R Confusion Matrix sensitivity and specificity labeling

10.5k views Asked by At

I am using R v3.3.2 and Caret 6.0.71 (i.e. latest versions) to construct a logistic regression classifier. I am using the confusionMatrix function to create stats for judging its performance.

logRegConfMat <- confusionMatrix(logRegPrediction, valData[,"Seen"])

  • Reference 0, Prediction 0 = 30
  • Reference 1, Prediction 0 = 14
  • Reference 0, Prediction 1 = 60
  • Reference 1, Prediction 1 = 164

Accuracy : 0.7239
Sensitivity : 0.3333
Specificity : 0.9213

The target value in my data (Seen) uses 1 for true and 0 for false. I assume the Reference (Ground truth) columns and Predication (Classifier) rows in the confusion matrix follow the same convention.
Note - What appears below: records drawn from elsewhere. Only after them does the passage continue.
theorem decode_line_word (hi : BitVec 9) (r : BitVec 1) (lo : BitVec 3) :
    decodeLineMode (lineWord hi r lo) =
      .ok (if r = 1#1 then .cmdLineRadial hi lo else .cmdLineBresenham hi lo) := by
  have h1 : (lineWord hi r lo).extractLsb' 13 3 = 1#3 := by
    refine (extract_append_high (1#3 ++ hi ++ r) lo (by omega)).trans ?_
    exact high_of_three 1#3 hi r
  have h2 : (lineWord hi r lo).extractLsb' 4 9 = hi := by
    refine (extract_append_high (1#3 ++ hi ++ r) lo (by omega)).trans ?_
    exact mid_of_three 1#3 hi r
  have h3 : (lineWord hi r lo).extractLsb' 0 3 = lo := low_of_two (1#3 ++ hi ++ r) lo
  have h4 : (lineWord hi r lo).getLsbD 3 = r.getLsbD 0 := by
    refine (bit_append_high (1#3 ++ hi ++ r) lo (i := 3) (by omega)).trans ?_
    exact bit_append_low (1#3 ++ hi) r (by omega)
  unfold decodeLineMode
  rw [if_pos h1, h2, h3, h4]
  have hr : r = 0#1 ∨ r = 1#1 := by
    clear h1 h2 h3 h4
    revert r; decide
  rcases hr with hr | hr <;> subst hr <;> rfl

theorem decode_mix_word (hi : BitVec 12) (c : BitVec 4) :
    decodeMix (hi ++ c) =
      match c.toNat with
      | 0 => .mixNotD hi
      | 1 => .mixZero hi
      | 2 => .mixOne hi
      | 3 => .mixD hi
      | 4 => .mixNotS hi
      | 5 => .mixSXorD hi
      | 6 => .mixSXnorD hi
      | 7 => .mixS hi
      | 8 => .mixSNandD hi
      | 9 => .mixNotSOrD hi
      | 10 => .mixSOrNotD hi
      | 11 => .mixSOrD hi
      | 12 => .mixSAndD hi
      | 13 => .mixSAndNotD hi
      | 14 => .mixNotSAndD hi
      | _ => .mixSNorD hi := by
  have h1 : (hi ++ c).extractLsb' 4 12 = hi := high_of_two hi c
  have h2 : (hi ++ c).extractLsb' 0 4 = c := low_of_two hi c
  unfold decodeMix
  erw [h1, h2] <;> rfl

theorem decode_multifunc_word (c : BitVec 4) (data : Slot12) :
    decodeMultifunc (c ++ data) =
      match c.toNat with
      | 0 => .mfMinAxisPcnt data
      | 1 => .mfScissorsT data
      | 2 => .mfScissorsL data
      | 3 => .mfScissorsB data
      | 4 => .mfScissorsR data
      | 5 => .mfSlot5 data
      | 6 => .mfSlot6 data
      | 7 => .mfSlot7 data
      | 8 => .mfSlot8 data
      | 9 => .mfSlot9 data
      | 10 => .mfPixCntl data
      | 11 => .mfSlotb data
      | 12 => .mfSlotc data
      | 13 => .mfSlotd data
      | 14 => .mfMultMisc data
      | _ => .mfReadSel data := by
  have h1 : (c ++ data).extractLsb' 12 4 = c := high_of_two c data
  have h2 : (c ++ data).extractLsb' 0 12 = data := low_of_two c data
  unfold decodeMultifunc
  erw [h1, h2] <;> rfl

theorem decode_src_word (hi : BitVec 9) (c : BitVec 2) (lo : BitVec 5) :
    decodeSrc (hi ++ c ++ lo) =
      match c.toNat with
      | 0 => .srcBkgdColor hi lo
      | 1 => .srcFrgdColor hi lo
      | 2 => .srcCpuData hi lo
      | _ => .srcDisplayMemory hi lo := by
  have h1 : (hi ++ c ++ lo).extractLsb' 7 9 = hi := high_of_three hi c lo
  have h2 : (hi ++ c ++ lo).extractLsb' 5 2 = c := mid_of_three hi c lo
  have h3 : (hi ++ c ++ lo).extractLsb' 0 5 = lo := low_of_two (hi ++ c) lo
  unfold decodeSrc
  erw [h1, h2, h3] <;> rfl

theorem decode_mixSel_word (hi : BitVec 4) (c : BitVec 2) (lo : BitVec 6) :
    decodeMixSel (hi ++ c ++ lo) =
      match c.toNat with
      | 0 => .mixselAlwaysFg hi lo
      | 1 => .mixselReservedAs0 hi lo
      | 2 => .mixselCpuData hi lo
      | _ => .mixselDisplayMemory hi lo := by
  have h1 : (hi ++ c ++ lo).extractLsb' 8 4 = hi := high_of_three hi c lo
  have h2 : (hi ++ c ++ lo).extractLsb' 6 2 = c := mid_of_three hi c lo
  have h3 : (hi ++ c ++ lo).extractLsb' 0 6 = lo := low_of_two (hi ++ c) lo
  unfold decodeMixSel
  erw [h1, h2, h3] <;> rfl

theorem decode_cmp_word (hi : BitVec 3) (c : BitVec 2) (lo : BitVec 7) :
    decodeCmp (hi ++ c ++ lo) =
      match c.toNat with
      | 0 => .cmpAlways hi lo
      | 1 => .cmpNever hi lo
      | 2 => .cmpNe hi lo
      | _ => .cmpEq hi lo := by
  have h1 : (hi ++ c ++ lo).extractLsb' 9 3 = hi := high_of_three hi c lo
  have h2 : (hi ++ c ++ lo).extractLsb' 7 2 = c := mid_of_three hi c lo
  have h3 : (hi ++ c ++ lo).extractLsb' 0 7 = lo := low_of_two (hi ++ c) lo
  unfold decodeCmp
  erw [h1, h2, h3] <;> rfl

theorem decode_config {pb pitch vramBytes : Nat} (h : (Instr.config pb pitch vramBytes).wf = true) :
    decode (encode (.config pb pitch vramBytes)).1 (encode (.config pb pitch vramBytes)).2 =
      .ok (.config pb pitch vramBytes) := by
  simp only [Instr.wf, Bool.and_eq_true, decide_eq_true_eq] at h
  obtain ⟨⟨h1, h2⟩, h3⟩ := h
  generalize hw : 11#8 ++ BitVec.ofNat 32 vramBytes ++ BitVec.ofNat 16 pitch ++ BitVec.ofNat 8 pb = w
  have e0 : entryType w = 11#8 := by
    subst hw
    refine (extract_append_high (11#8 ++ BitVec.ofNat 32 vramBytes ++ BitVec.ofNat 16 pitch)
      (BitVec.ofNat 8 pb) (by omega)).trans ?_
    exact high_of_three 11#8 (BitVec.ofNat 32 vramBytes) (BitVec.ofNat 16 pitch)
  have e1 : w.extractLsb' 0 8 = BitVec.ofNat 8 pb := by
    subst hw
    exact low_of_two (11#8 ++ BitVec.ofNat 32 vramBytes ++ BitVec.ofNat 16 pitch) (BitVec.ofNat 8 pb)
  have e2 : w.extractLsb' 8 16 = BitVec.ofNat 16 pitch := by
    subst hw
    exact mid_of_three (11#8 ++ BitVec.ofNat 32 vramBytes) (BitVec.ofNat 16 pitch) (BitVec.ofNat 8 pb)
  have e3 : w.extractLsb' 24 32 = BitVec.ofNat 32 vramBytes := by
    subst hw
    refine (extract_append_high (11#8 ++ BitVec.ofNat 32 vramBytes ++ BitVec.ofNat 16 pitch)
      (BitVec.ofNat 8 pb) (by omega)).trans ?_
    exact mid_of_three 11#8 (BitVec.ofNat 32 vramBytes) (BitVec.ofNat 16 pitch)
  have e : (encode (.config pb pitch vramBytes)).2 = w := hw
  rw [e]
  show decodeAgent w = _
  unfold decodeAgent
  rw [e0, e1, e2, e3]
  simp only [BitVec.toNat_ofNat, Nat.mod_eq_of_lt h1, Nat.mod_eq_of_lt h2, Nat.mod_eq_of_lt h3]

/-! ## Agent words -/

theorem ifNoOperand_pack (c : BitVec 8) (i : Instr) : ifNoOperand (packEntry c 0#24 0#32) i = .ok i := by
  have h : (packEntry c 0#24 0#32).extractLsb' 0 56 = 0#56 := by
    have e : packEntry c 0#24 0#32 = c ++ 0#56 := by
      apply BitVec.eq_of_getLsbD_eq
      intro j hj
      unfold packEntry
      rw [BitVec.getLsbD_append, BitVec.getLsbD_append, BitVec.getLsbD_append]
      by_cases h1 : j < 32
      · simp [h1, show j < 56 by omega]
      · by_cases h2 : j - 32 < 24
        · simp [h1, h2, show j < 56 by omega]
        · simp [h1, h2, show ¬ j < 56 by omega, show j - 32 - 24 = j - 56 by omega]
    rw [e]; exact low_of_two c 0#56
  exact if_pos h

/-- The one-bit name of a space in a read word. -/
def spaceBit (sp : BusSpace) : BitVec 1 :=
  match sp with
  | .mapped => 0#1
  | .port => 1#1

theorem packReadAccess_eq (c : BitVec 8) (a : Access) :
    packReadAccess c a = c ++ a.addr ++ 0#23 ++ spaceBit a.space ++ BitVec.ofNat 8 a.width.bytes := by
  unfold packReadAccess spaceBit
  cases a.space <;> rfl

theorem entryType_read (c : BitVec 8) (a : Access) : entryType (packReadAccess c a) = c := by
  rw [packReadAccess_eq]
  refine (extract_append_high (c ++ a.addr ++ 0#23 ++ spaceBit a.space) (BitVec.ofNat 8 a.width.bytes) (by omega)).trans ?_
  refine (extract_append_high (c ++ a.addr ++ 0#23) (spaceBit a.space) (by omega)).trans ?_
  exact high_of_three c a.addr 0#23

theorem entryOffset_read (c : BitVec 8) (a : Access) : entryOffset (packReadAccess c a) = a.addr := by
  rw [packReadAccess_eq]
  refine (extract_append_high (c ++ a.addr ++ 0#23 ++ spaceBit a.space) (BitVec.ofNat 8 a.width.bytes) (by omega)).trans ?_
  refine (extract_append_high (c ++ a.addr ++ 0#23) (spaceBit a.space) (by omega)).trans ?_
  exact mid_of_three c a.addr 0#23

theorem widthOfBytes_bytes (w : Width) : widthOfBytes (BitVec.ofNat 8 w.bytes) = .ok w := by
  cases w <;> rfl

/-- A well-formed read access reads back. -/
theorem decodeReadAccess_pack (c : BitVec 8) (a : Access) (h : a.wf = true) :
    decodeReadAccess (packReadAccess c a) = .ok a := by
  have h1 : (packReadAccess c a).extractLsb' 9 23 = 0#23 := by
    rw [packReadAccess_eq]
    refine (extract_append_high (c ++ a.addr ++ 0#23 ++ spaceBit a.space) (BitVec.ofNat 8 a.width.bytes) (by omega)).trans ?_
    exact mid_of_three (c ++ a.addr) 0#23 (spaceBit a.space)
  have h2 : (packReadAccess c a).extractLsb' 0 8 = BitVec.ofNat 8 a.width.bytes := by
    rw [packReadAccess_eq]
    exact low_of_two (c ++ a.addr ++ 0#23 ++ spaceBit a.space) (BitVec.ofNat 8 a.width.bytes)
  have h3 : (packReadAccess c a).getLsbD 8 = (spaceBit a.space).getLsbD 0 := by
    rw [packReadAccess_eq]
    refine (bit_append_high (c ++ a.addr ++ 0#23 ++ spaceBit a.space) (BitVec.ofNat 8 a.width.bytes)
      (i := 8) (by omega)).trans ?_
    exact bit_append_low (c ++ a.addr ++ 0#23) (spaceBit a.space) (by omega)
  unfold decodeReadAccess
  rw [if_pos h1, h2, widthOfBytes_bytes, h3, entryOffset_read]
  obtain ⟨sp, addr, w⟩ := a
  cases sp with
  | mapped => simp [spaceBit, Except.bind]
  | port =>
    have hp : portOfAddr addr = .ok (addr.extractLsb' 0 16) := by
      unfold portOfAddr
      rw [if_pos (by simpa [Access.wf] using h)]
    simp [spaceBit, Except.bind, hp, Except.map]

end Sys2Proof
end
Therefore my results show:

  • True Negatives (TN) 30
  • True Positives (TP) 164
  • False Negatives (FN) 14
  • False Positives (FP) 60

Question: Why is sensitivity given as 0.3333 and specificity given as 0.9213? I would have thought it was the other way round - see below.

I am reluctant to believe that there is bug in the R confusionMatrix function as nothing has been reported and this seems to be a significant error.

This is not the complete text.